JP3321722B2 - Metal container and method of manufacturing the same - Google Patents

Description

DETAILED DESCRIPTION OF THE INVENTION

[0001]

BACKGROUND OF THE INVENTION 1. Field of the Invention The present invention relates to a metal container in which the hardness of a rising opening edge of a rubber protector can be changed according to the use, and a method of manufacturing the same.

[0002]

2. Description of the Related Art Generally, stainless steel containers are used for metal containers for various drinks including draft beer, and an annular rubber protector 20 is attached to the upper and lower edges of a container body 21 as shown in FIG. Design No. 635034). The rubber protector 20 includes an upper bottom 22 of the container body 21.
And the periphery of the lower bottom 23 to protect the bottom.

[0003]

Since the rubber protector protects the container body from impact, it is necessary that the rubber protector itself has flexibility. The rubber material used as the rubber protector is The rising edge of the rubber protector that comes into contact with the floor, etc., is liable to be worn because the abrasion resistance is small, and if the rising opening edge is unevenly worn and deformed, the container body is in a normal upright posture. Can no longer be fixed.

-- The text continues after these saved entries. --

-- ==== Sys2Proof/Machine/Crypto.lean ====
section
/-! DEFINITION. The algorithms the spec names by their standards: CRC-32 of IEEE 802.3 (R108), SHA-256 and HMAC (R65, R67),
SHA-384 and ECDSA verification over P-384 (R480). PRESUMED: the algorithms and their constants are those of FIPS 180-4,
FIPS 198-1 and FIPS 186-5. -/

namespace Sys2Proof.Machine

/-! ## CRC-32 (R108) -/

/-- One bit of the reflected CRC-32. -/
def crcBit (c : Nat) : Nat := if c % 2 = 1 then (c / 2) ^^^ 0xEDB88320 else c / 2

/-- One byte of the reflected CRC-32. -/
def crcByte (c : Nat) (b : Byte) : Nat :=
  crcBit (crcBit (crcBit (crcBit (crcBit (crcBit (crcBit (crcBit (c ^^^ b.toNat))))))))

/-- The CRC-32 of R108: polynomial 0x04C1_1DB7, reflected, initial value and final XOR 0xFFFF_FFFF. -/
def crc32 (bs : List Byte) : Nat := (bs.foldl crcByte 0xFFFFFFFF) ^^^ 0xFFFFFFFF

/-! ## SHA-256 and HMAC-SHA-256 (R65) -/

/-- Round constants of SHA-256. -/
def sha256K : List Nat := [
  0x428A2F98, 0x71374491, 0xB5C0FBCF, 0xE9B5DBA5, 0x3956C25B, 0x59F111F1, 0x923F82A4, 0xAB1C5ED5,
  0xD807AA98, 0x12835B01, 0x243185BE, 0x550C7DC3, 0x72BE5D74, 0x80DEB1FE, 0x9BDC06A7, 0xC19BF174,
  0xE49B69C1, 0xEFBE4786, 0x0FC19DC6, 0x240CA1CC, 0x2DE92C6F, 0x4A7484AA, 0x5CB0A9DC, 0x76F988DA,
  0x983E5152, 0xA831C66D, 0xB00327C8, 0xBF597FC7, 0xC6E00BF3, 0xD5A79147, 0x06CA6351, 0x14292967,
  0x27B70A85, 0x2E1B2138, 0x4D2C6DFC, 0x53380D13, 0x650A7354, 0x766A0ABB, 0x81C2C92E, 0x92722C85,
  0xA2BFE8A1, 0xA81A664B, 0xC24B8B70, 0xC76C51A3, 0xD192E819, 0xD6990624, 0xF40E3585, 0x106AA070,
  0x19A4C116, 0x1E376C08, 0x2748774C, 0x34B0BCB5, 0x391C0CB3, 0x4ED8AA4A, 0x5B9CCA4F, 0x682E6FF3,
  0x748F82EE, 0x78A5636F, 0x84C87814, 0x8CC70208, 0x90BEFFFA, 0xA4506CEB, 0xBEF9A3F7, 0xC67178F2]

/-- Initial hash value of SHA-256. -/
def sha256Init : List Nat := [
  0x6A09E667, 0xBB67AE85, 0x3C6EF372, 0xA54FF53A, 0x510E527F, 0x9B05688C, 0x1F83D9AB, 0x5BE0CD19]

/-- Round constants of SHA-384, first half. -/
def sha512KLow : List Nat := [
  0x428A2F98D728AE22, 0x7137449123EF65CD, 0xB5C0FBCFEC4D3B2F, 0xE9B5DBA58189DBBC,
  0x3956C25BF348B538, 0x59F111F1B605D019, 0x923F82A4AF194F9B, 0xAB1C5ED5DA6D8118,
  0xD807AA98A3030242, 0x12835B0145706FBE, 0x243185BE4EE4B28C, 0x550C7DC3D5FFB4E2,
  0x72BE5D74F27B896F, 0x80DEB1FE3B1696B1, 0x9BDC06A725C71235, 0xC19BF174CF692694,
  0xE49B69C19EF14AD2, 0xEFBE4786384F25E3, 0x0FC19DC68B8CD5B5, 0x240CA1CC77AC9C65,
  0x2DE92C6F592B0275, 0x4A7484AA6EA6E483, 0x5CB0A9DCBD41FBD4, 0x76F988DA831153B5,
  0x983E5152EE66DFAB, 0xA831C66D2DB43210, 0xB00327C898FB213F, 0xBF597FC7BEEF0EE4,
  0xC6E00BF33DA88FC2, 0xD5A79147930AA725, 0x06CA6351E003826F, 0x142929670A0E6E70,
  0x27B70A8546D22FFC, 0x2E1B21385C26C926, 0x4D2C6DFC5AC42AED, 0x53380D139D95B3DF,
  0x650A73548BAF63DE, 0x766A0ABB3C77B2A8, 0x81C2C92E47EDAEE6, 0x92722C851482353B]

/-- Round constants of SHA-384, second half. -/
def sha512KHigh : List Nat := [
  0xA2BFE8A14CF10364, 0xA81A664BBC423001, 0xC24B8B70D0F89791, 0xC76C51A30654BE30,
  0xD192E819D6EF5218, 0xD69906245565A910, 0xF40E35855771202A, 0x106AA07032BBD1B8,
  0x19A4C116B8D2D0C8, 0x1E376C085141AB53, 0x2748774CDF8EEB99, 0x34B0BCB5E19B48A8,
  0x391C0CB3C5C95A63, 0x4ED8AA4AE3418ACB, 0x5B9CCA4F7763E373, 0x682E6FF3D6B2B8A3,
  0x748F82EE5DEFB2FC, 0x78A5636F43172F60, 0x84C87814A1F0AB72, 0x8CC702081A6439EC,
  0x90BEFFFA23631E28, 0xA4506CEBDE82BDE9, 0xBEF9A3F7B2C67915, 0xC67178F2E372532B,
  0xCA273ECEEA26619C, 0xD186B8C721C0C207, 0xEADA7DD6CDE0EB1E, 0xF57D4F7FEE6ED178,
  0x06F067AA72176FBA, 0x0A637DC5A2C898A6, 0x113F9804BEF90DAE, 0x1B710B35131C471B,
  0x28DB77F523047D84, 0x32CAAB7B40C72493, 0x3C9EBE0A15C9BEBC, 0x431D67C49C100D4C,
  0x4CC5D4BECB3E42B6, 0x597F299CFC657E2A, 0x5FCB6FAB3AD6FAEC, 0x6C44198C4A475817]

/-- Initial hash value of SHA-384. -/
def sha384Init : List Nat := [
  0xCBBB9D5DC1059ED8, 0x629A292A367CD507, 0x9159015A3070DD17, 0x152FECD8F70E5939,
  0x67332667FFC00B31, 0x8EB44A8768581511, 0xDB0C2E0D64F98FA7, 0x47B5481DBEFA4FA4]

/-- Rotation right of a word of `w` bits. -/
def rotr (w x k : Nat) : Nat := x / 2 ^ k + (x % 2 ^ k) * 2 ^ (w - k)

/-- The six shift triples of a SHA-2 function: Σ0, Σ1 (three rotations), σ0, σ1 (two rotations and a shift). -/
structure ShaParams where
  w : Nat
  s0 : Nat × Nat × Nat
  s1 : Nat × Nat × Nat
  t0 : Nat × Nat × Nat
  t1 : Nat × Nat × Nat
  deriving DecidableEq, Repr

def sha256Params : ShaParams := ⟨32, (2, 13, 22), (6, 11, 25), (7, 18, 3), (17, 19, 10)⟩
def sha512Params : ShaParams := ⟨64, (28, 34, 39), (14, 18, 41), (1, 8, 7), (19, 61, 6)⟩

/-- Σ of three rotations. -/
def shaBig (w : Nat) (t : Nat × Nat × Nat) (x : Nat) : Nat := rotr w x t.1 ^^^ rotr w x t.2.1 ^^^ rotr w x t.2.2

/-- σ of two rotations and a shift. -/
def shaSmall (w : Nat) (t : Nat × Nat × Nat) (x : Nat) : Nat := rotr w x t.1 ^^^ rotr w x t.2.1 ^^^ (x / 2 ^ t.2.2)

/-- `n` further words of the message schedule; the list is newest first. -/
def shaExtend (p : ShaParams) : Nat → List Nat → List Nat
  | 0, ws => ws
  | n + 1, ws =>
    shaExtend p n ((shaSmall p.w p.t1 (ws.getD 1 0) + ws.getD 6 0 + shaSmall p.w p.t0 (ws.getD 14 0) + ws.getD 15 0) % 2 ^ p.w :: ws)

/-- One round on the eight working variables. -/
def shaRound (p : ShaParams) (v : List Nat) (k : Nat) : List Nat :=
  match v with
  | [a, b, c, d, e, f, g, h] =>
    let ones := 2 ^ p.w - 1
    let t1 := h + shaBig p.w p.s1 e + ((e &&& f) ^^^ ((ones - e) &&& g)) + k
    let t2 := shaBig p.w p.s0 a + ((a &&& b) ^^^ (a &&& c) ^^^ (b &&& c))
    [(t1 + t2) % 2 ^ p.w, a, b, c, (d + t1) % 2 ^ p.w, e, f, g]
  | _ => v

/-- The hash value after one block of sixteen words. -/
def shaBlock (p : ShaParams) (ks : List Nat) (h : List Nat) (block : List Nat) : List Nat :=
  let ws := (shaExtend p (ks.length - 16) block.reverse).reverse
  let v := (List.zipWith (· + ·) ks ws).foldl (shaRound p) h
  List.zipWith (fun a b => (a + b) % 2 ^ p.w) h v

/-- The big-endian words of `k` bytes each, `n` of them. -/
def beWords (k : Nat) : Nat → List Byte → List Nat
  | 0, _ => []
  | n + 1, bs => beNat (bs.take k) :: beWords k n (bs.drop k)

/-- The hash value after `n` blocks. -/
def shaBlocks (p : ShaParams) (ks : List Nat) : Nat → List Nat → List Byte → List Nat
  | 0, h, _ => h
  | n + 1, h, bs => shaBlocks p ks n (shaBlock p ks h (beWords (p.w / 8) 16 bs)) (bs.drop (2 * p.w))

/-- The padded message: 0x80, zeros, and the bit length in the last bytes of a block. -/
def shaPad (p : ShaParams) (bs : List Byte) : List Byte :=
  let block := 2 * p.w
  let total := alignUp (bs.length + 1 + p.w / 4) block
  bs ++ [0x80] ++ zeroBytes (total - bs.length - 1 - p.w / 4) ++ beBytes (p.w / 4) (8 * bs.length)

/-- The final hash words of a message. -/
def shaWords (p : ShaParams) (ks h : List Nat) (bs : List Byte) : List Nat :=
  let m := shaPad p bs
  shaBlocks p ks (m.length / (2 * p.w)) h m

/-- SHA-256. -/
def sha256 (bs : List Byte) : List Byte := (shaWords sha256Params sha256K sha256Init bs).flatMap (beBytes 4)

/-- SHA-384. -/
def sha384 (bs : List Byte) : List Byte :=
  ((shaWords sha512Params (sha512KLow ++ sha512KHigh) sha384Init bs).take 6).flatMap (beBytes 8)

/-- HMAC-SHA-256 with a key of any length. -/
def hmacSha256 (key msg : List Byte) : List Byte :=
  let k0 := if key.length ≤ 64 then key else sha256 key
  let k := k0 ++ zeroBytes (64 - k0.length)
  sha256 (k.map (· ^^^ 0x5C) ++ sha256 (k.map (· ^^^ 0x36) ++ msg))

/-! ## ECDSA over P-384 (R480) -/

def p384P : Nat := 2 ^ 384 - 2 ^ 128 - 2 ^ 96 + 2 ^ 32 - 1
def p384N : Nat := 0xFFFFFFFFFFFFFFFFFFFFFFFFFFFFFFFFFFFFFFFFFFFFFFFFC7634D81F4372DDF581A0DB248B0A77AECEC196ACCC52973
def p384B : Nat := 0xB3312FA7E23EE7E4988E056BE3F82D19181D9C6EFE8141120314088F5013875AC656398D8A2ED19D2A85C8EDD3EC2AEF
def p384Gx : Nat := 0xAA87CA22BE8B05378EB1C71EF320AD746E1D3B628BA79B9859F741E082542A385502F25DBF55296C3A545E3872760AB7
def p384Gy : Nat := 0x3617DE4A96262C6F5D9E98BF9292DC29F8F41DBD289A147CE9DA3113B5F0B8C00A60B1CE1D7E819D7A431D7C90EA0E5F

/-- `b ^ e` modulo `m`, over the low `fuel` bits of `e`. -/
def powMod : Nat → Nat → Nat → Nat → Nat
  | 0, _, _, m => 1 % m
  | fuel + 1, b, e, m =>
    let h := powMod fuel (b * b % m) (e / 2) m
    if e % 2 = 1 then h * b % m else h

/-- The inverse modulo a prime below 2^384. -/
def invMod (a m : Nat) : Nat := powMod 384 (a % m) (m - 2) m

/-- A point of the curve; none is the point at infinity. -/
abbrev EcPoint := Option (Nat × Nat)

/-- Whether an affine point lies on P-384. -/
def ecOnCurve (x y : Nat) : Bool :=
  decide (x < p384P ∧ y < p384P ∧ (y * y) % p384P = (x * x * x + (p384P - 3) * x + p384B) % p384P)

/-- The sum of two points. -/
def ecAdd (a b : EcPoint) : EcPoint :=
  match a, b with
  | none, q => q
  | q, none => q
  | some (x1, y1), some (x2, y2) =>
    if x1 = x2 ∧ (y1 + y2) % p384P = 0 then none
    else
      let l :=
        if x1 = x2 then (3 * x1 * x1 + (p384P - 3)) * invMod (2 * y1) p384P % p384P
        else (y2 + p384P - y1) * invMod (x2 + p384P - x1) p384P % p384P
      let x := (l * l + 2 * p384P - x1 - x2) % p384P
      some (x, (l * (x1 + p384P - x) + p384P - y1) % p384P)

/-- The product of a number of at most `fuel` bits and a point. -/
def ecMul : Nat → Nat → EcPoint → EcPoint
  | 0, _, _ => none
  | fuel + 1, k, q =>
    let h := ecMul fuel (k / 2) (ecAdd q q)
    if k % 2 = 1 then ecAdd q h else h

/-- ECDSA P-384 verification of the signature (r, s) over a digest by the public key (x, y). -/
def ecdsaVerify (x y r s : Nat) (digest : List Byte) : Bool :=
  if ecOnCurve x y = false ∨ r = 0 ∨ p384N ≤ r ∨ s = 0 ∨ p384N ≤ s then false
  else
    let w := invMod s p384N
    let u1 := beNat digest * w % p384N
    let u2 := r * w % p384N
    match ecAdd (ecMul 384 u1 (some (p384Gx, p384Gy))) (ecMul 384 u2 (some (x, y))) with
    | none => false
    | some (rx, _) => rx % p384N == r

end Sys2Proof.Machine
end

Further, when an impact force is applied to a part of the rubber protector, the impact force concentrates on a part of the rubber protector without being dispersed throughout the rubber protector because the rubber protector has flexibility. Thus, there is a problem that the impact force is locally applied to the container main body and the container main body is locally deformed.

On the other hand, metal containers are used for various purposes. For example, when used as a beer keg, when filling beer, the beer keg is placed in an upright position on a belt conveyor, and in order to ensure consistency with the beer injection operation by the beer filling device, the beer keg is used. There are cases in which the beer barrels are placed on standby and conveyed while sliding between the belt conveyors, or the beer barrels are stacked vertically and conveyed while sliding on the floor. In these cases, the rubber protector has a high hardness at the rising opening edge that contacts the belt conveyor and floor,
It must be made of a material with low slip resistance.

[0006] However, since the rubber protector is an integrally molded product, if the hardness of the rising opening edge is increased, the flexibility required for absorbing shock is lost, and the container body cannot be protected from shock. .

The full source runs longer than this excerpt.